▶ [TASK TO CARRY OUT] Each line from the one that contains "l.toNat ∈ t.keep.remapped ∧ t.keep.regs" to the last line of the records below must be restated word for word.

▶ [Stored data]

-- ==== Sys2Proof/Certificates/Slice0/Obligations.lean ====
section
/-! DEFINITION. The statements for the provers. Each is of the rules named in its docstring. -/

open Sys2Proof Sys2Proof.Machine

/-- A step runs the command at the front of the queue; on an empty queue the phase clock ticks (log entry 1). -/
def Obligations.StepRunsFront : Prop :=
  (∀ (c : Instr) (rest : List Instr) (s : State), s.pending = c :: rest → step s = exec c { s with pending := rest }) ∧
  (∀ s : State, s.pending = [] → step s = .next s.idleTick)

/-- The power link's counts and states (01 R8, R9). The mirror of Amioc's words, and what clears the stale marks (18
R428, 01 R8, R21). -/
def Obligations.PowerLinkAndMirror : Prop :=
  (
  (∀ (s : State) (ok : Bool), s.link.up = true →
    exec (.powerLinkTransfer ok) s = .next { s with link := { s.link with bad := if ok then 0 else s.link.bad + 1 } }) ∧
  (∀ (s : State) (ok : Bool), s.link.up = false →
    exec (.powerLinkTransfer ok) s = .next { s with link := { s.link with good := if ok then s.link.good + 1 else 0 } }) ∧
  (∀ s : State, s.link.up = true → 8 ≤ s.link.bad →
    ∃ t, exec .powerLinkDown s = .next t ∧ t.link.up = false ∧ t.link.stale = true ∧ t.pwr.limits = s.pwr.limits ∧
      (∀ o, (t.fld.output o).held = (s.fld.output o).held) ∧ Unchanged [.link, .rcd] s t) ∧
  (∀ s : State, s.link.up = true → s.link.bad < 8 → exec .powerLinkDown s = .next s) ∧
  (∀ s : State, exec .powerLinkTraining s = .next s) ∧
  (∀ s : State, s.link.up = false → 16 ≤ s.link.good → s.link.mailIn = [] →
    ∃ t, exec .powerLinkUp s = .next t ∧ t.link.up = true ∧ t.link.stale = s.link.stale ∧
      t.pwr.limits = s.pwr.heldLimits.getD s.pwr.limits ∧ t.pwr.heldLimits = none ∧
      (∀ o, (t.fld.output o).held = (s.fld.output o).cmd) ∧ t.fld.frameDi = s.fld.filtered ∧
      (s.run.buckram = true → t.pwr2.unreported = [])) ∧
  (∀ s : State, s.link.up = false → s.link.good < 16 → ∃ t, exec .powerLinkUp s = .next t ∧ t.link = s.link)) ∧
  (
  (∀ s : State, s.link.up = true → s.pwr2.powered = true → s.amiocRuns = true → s.link.amioc = true →
    s.link.spillDue = false →
    ∃ t, exec .mirrorUpdate s = .next t ∧ t.link.stale = false ∧ t.link.sensStale = false ∧ t.link.lowSeen = s.fld.low ∧
      (∀ o ∈ mirrorOffsets, t.mirrorWord o = s.pwrWord o) ∧ Unchanged [.link, .irq, .hosts, .out] s t) ∧
  (∀ s : State, s.link.up = true → s.pwr2.powered = true → s.amiocRuns = false →
    ∃ t, exec .mirrorUpdate s = .next t ∧ t.link.stale = s.link.stale ∧ t.link.mirror = s.link.mirror ∧
      Unchanged [.link, .irq, .hosts, .out] s t) ∧
  (∀ s : State, s.link.up = true → s.pwr2.powered = true → s.amiocRuns = true → s.link.amioc = true →
    s.link.spillDue = true → s.run.buckram = true → s.rcd.scanned = true → s.rcd.degraded = .no →
    ∃ t, exec .mirrorUpdate s = .next t ∧ t.link.stale = false ∧ t.link.spillDue = false ∧ t.rcd.spill = [] ∧
      t.rcd.queue = s.rcd.queue ∧ t.dev = s.dev ∧ t.ports = s.ports ∧ t.pwr = s.pwr) ∧
  (∀ s : State, (s.part 2).cutover = none →
    ∃ t, exec .amiocWatchdogExpiry s = .next t ∧ t.link.sensStale = true ∧ t.link.amioc = false ∧
      (t.part 2).sram = (match s.startSlot 2 with | some k => (s.part 2).image k | none => none) ∧
      t.pwr = s.pwr ∧ t.fld = s.fld ∧ t.dev = s.dev ∧ t.ports = s.ports) ∧
  (∀ s : State, (s.part 2).cutover ≠ none →
    ∃ t, exec .amiocWatchdogExpiry s = .next t ∧ (t.target 7).active = [] ∧ (t.target 7).moderation = 0 ∧
      Unchanged [.irq, .hosts, .out] s t))

/-- The two keep links are served in turn, one request at a time, and no line write begins after the loss of both
feeds (01 R7, 17 R381). A line write that reads back as written is persistent; one that fails is repeated, and a line
that fails twice goes to a spare line with its record (17 R379, R384, R386). The keep die's scrub counts what it
corrects; a worn line is reported and moved to a spare line (17 R379, R386). -/
def Obligations.KeepDieLines : Prop :=
  (
  (∀ (s : State) (i j : KeepJob) (fs ps : List KeepJob), s.keep.busy = none → s.keep.feedsLost = false →
    s.keep.down = false → (s.part 0).cutover = none → s.keep.jobsF = i :: fs → s.keep.jobsP = j :: ps → i.move = .lineWrite →
    j.move = .lineWrite →
    exec .keepLinkRequest s = .next { s with keep :=
      if s.keep.lastLink = .p then { s.keep with busy := some i, jobsF := fs, lastLink := .f }
      else { s.keep with busy := some j, jobsP := ps, lastLink := .p } }) ∧
  (∀ (s : State) (i : KeepJob) (fs : List KeepJob), s.keep.busy = none → s.keep.feedsLost = false →
    s.keep.down = false → (s.part 0).cutover = none → s.keep.jobsF = i :: fs → s.keep.jobsP = [] → i.move = .lineWrite →
    exec .keepLinkRequest s = .next { s with keep := { s.keep with busy := some i, jobsF := fs, lastLink := .f } }) ∧
  (∀ (s : State) (j : KeepJob) (ps : List KeepJob), s.keep.busy = none → s.keep.feedsLost = false →
    s.keep.down = false → s.keep.jobsF = [] → s.keep.jobsP = j :: ps → j.move = .lineWrite →
    exec .keepLinkRequest s = .next { s with keep := { s.keep with busy := some j, jobsP := ps, lastLink := .p } }) ∧
  (∀ (s : State) (i : KeepJob) (fs : List KeepJob), s.keep.busy = none → s.keep.feedsLost = false →
    s.keep.down = false → (s.part 0).cutover = none → s.keep.jobsF = i :: fs → s.keep.jobsP = [] → i.move ≠ .lineWrite →
    exec .keepLinkRequest s = .next { s with keep := { s.keep with
      jobsF := if i.parts ≤ 1 then fs else { i with parts := i.parts - 1 } :: fs, lastLink := .f } }) ∧
  (∀ s : State, s.keep.busy ≠ none ∨ s.keep.feedsLost = true ∨ s.keep.down = true → exec .keepLinkRequest s = .next s)) ∧
  (
  (∀ (s : State) (i : Nat) (v : Word) (line : Nat) (tries : Nat),
    s.keep.busy = some { line := line, write := [(i, v)], tries := tries } →
    ∃ t, exec (.keepLineWriteDone .equal) s = .next t ∧ t.keep.busy = none ∧
      t.keep.regs.get (factoryReg i) i = v ∧ t.keep.spares = s.keep.spares ∧ t.rcd = s.rcd) ∧
  (∀ (s : State) (j : KeepJob), s.keep.busy = some j → j.tries = 0 →
    ∃ t, exec (.keepLineWriteDone .differs) s = .next t ∧ t.keep.busy = some { j with tries := 1 } ∧
      t.keep.regs = s.keep.regs ∧ t.keep.spares = s.keep.spares ∧ t.rcd = s.rcd) ∧
  (∀ (s : State) (j : KeepJob), s.keep.busy = some j → j.tries ≠ 0 → j.owner = none → 0 < s.keep.spares →
    s.run.buckram = true → s.rcd.scanned = true →
    ∃ t e, exec (.keepLineWriteDone .differs) s = .next t ∧ t.keep.busy = none ∧ t.keep.spares = s.keep.spares - 1 ∧
      j.line ∈ t.keep.remapped ∧ t.rcd.queue = s.rcd.queue ++ [e] ∧
      e.code = 0x0404 ∧ e.source = 4 ∧ e.sev = 2 ∧ e.d0 = j.line ∧ e.d1 = s.keep.spares - 1) ∧
  (∀ (s : State) (j : KeepJob), s.keep.busy = some j →
    ∃ t, exec (.keepLineWriteDone .noAnswer) s = .next t ∧ t.keep.down = true ∧ t.keep.busy = none ∧
      t.keep.regs = s.keep.regs ∧ (s.rcd.degraded = .no → t.rcd.degraded = .unreachable))) ∧
  (
  (∀ (s : State) (l : BitVec 16) (c d : List Byte), s.run.buckram = true → s.keep.down = false → lineDecode c = .fixed d →
    ∃ t, exec (.keepScrub [(l, c)]) s = .next t ∧ t.keep.corrected = s.keep.corrected + 1 ∧
      t.keep.regs = s.keep.regs ∧ t.keep.spares = s.keep.spares ∧ t.keep.lineLost = s.keep.lineLost) ∧
  (∀ (s : State) (l : BitVec 16) (c : List Byte), s.run.buckram = true → s.keep.down = false → lineDecode c = .clean →
    ∃ t, exec (.keepScrub [(l, c)]) s = .next t ∧ t.keep = s.keep ∧ t.rcd = s.rcd) ∧
  (∀ (s : State) (l : BitVec 16) (c : List Byte), s.run.buckram = true → s.keep.down = false → lineDecode c = .bad →
    l.toNat < 0x40 → 0 < s.keep.spares →
    ∃ t, exec (.keepScrub [(l, c)]) s = .next t ∧ t.keep.uncorrectable = s.keep.uncorrectable + 1 ∧
      l.toNat ∈ t.keep.remapped ∧ t.keep.regs = s.keep.regs ∧ t.keep.lineLost = s.keep.lineLost) ∧
  (∀ (s : State) (l : BitVec 16), 80000000000 ≤ s.keep.writes l.toNat → 0 < s.keep.spares →
    ∃ t, exec (.persistWear l) s = .next t ∧ t.keep.spares = s.keep.spares - 1 ∧ l.toNat ∈ t.keep.remapped ∧
      t.keep.writes l.toNat = 0 ∧ t.keep.regs = s.keep.regs ∧ t.jnl = s.jnl) ∧
  (∀ (s : State) (l : BitVec 16), s.keep.writes l.toNat < 80000000000 →
    ∃ t, exec (.persistWear l) s = .next t ∧ t.keep = s.keep ∧ t.rcd = s.rcd))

▶ [ANSWER SPACE]
      l.toNat ∈ t.keep.remapped ∧ t.keep.regs = s.keep.regs ∧ t.keep.lineLost = s.keep.lineLost) ∧
  (∀ (s : State) (l : BitVec 16), 80000000000 ≤ s.keep.writes l.toNat → 0 < s.keep.spares →
    ∃ t, exec (.persistWear l) s = .next t ∧ t.keep.spares = s.keep.spares - 1 ∧ l.toNat ∈ t.keep.remapped ∧
      t.keep.writes l.toNat = 0 ∧ t.keep.regs = s.keep.regs ∧ t.jnl = s.jnl) ∧
  (∀ (s : State) (l : BitVec 16), s.keep.writes l.toNat < 80000000000 →
    ∃ t, exec (.persistWear l) s = .next t ∧ t.keep = s.keep ∧ t.rcd = s.rcd))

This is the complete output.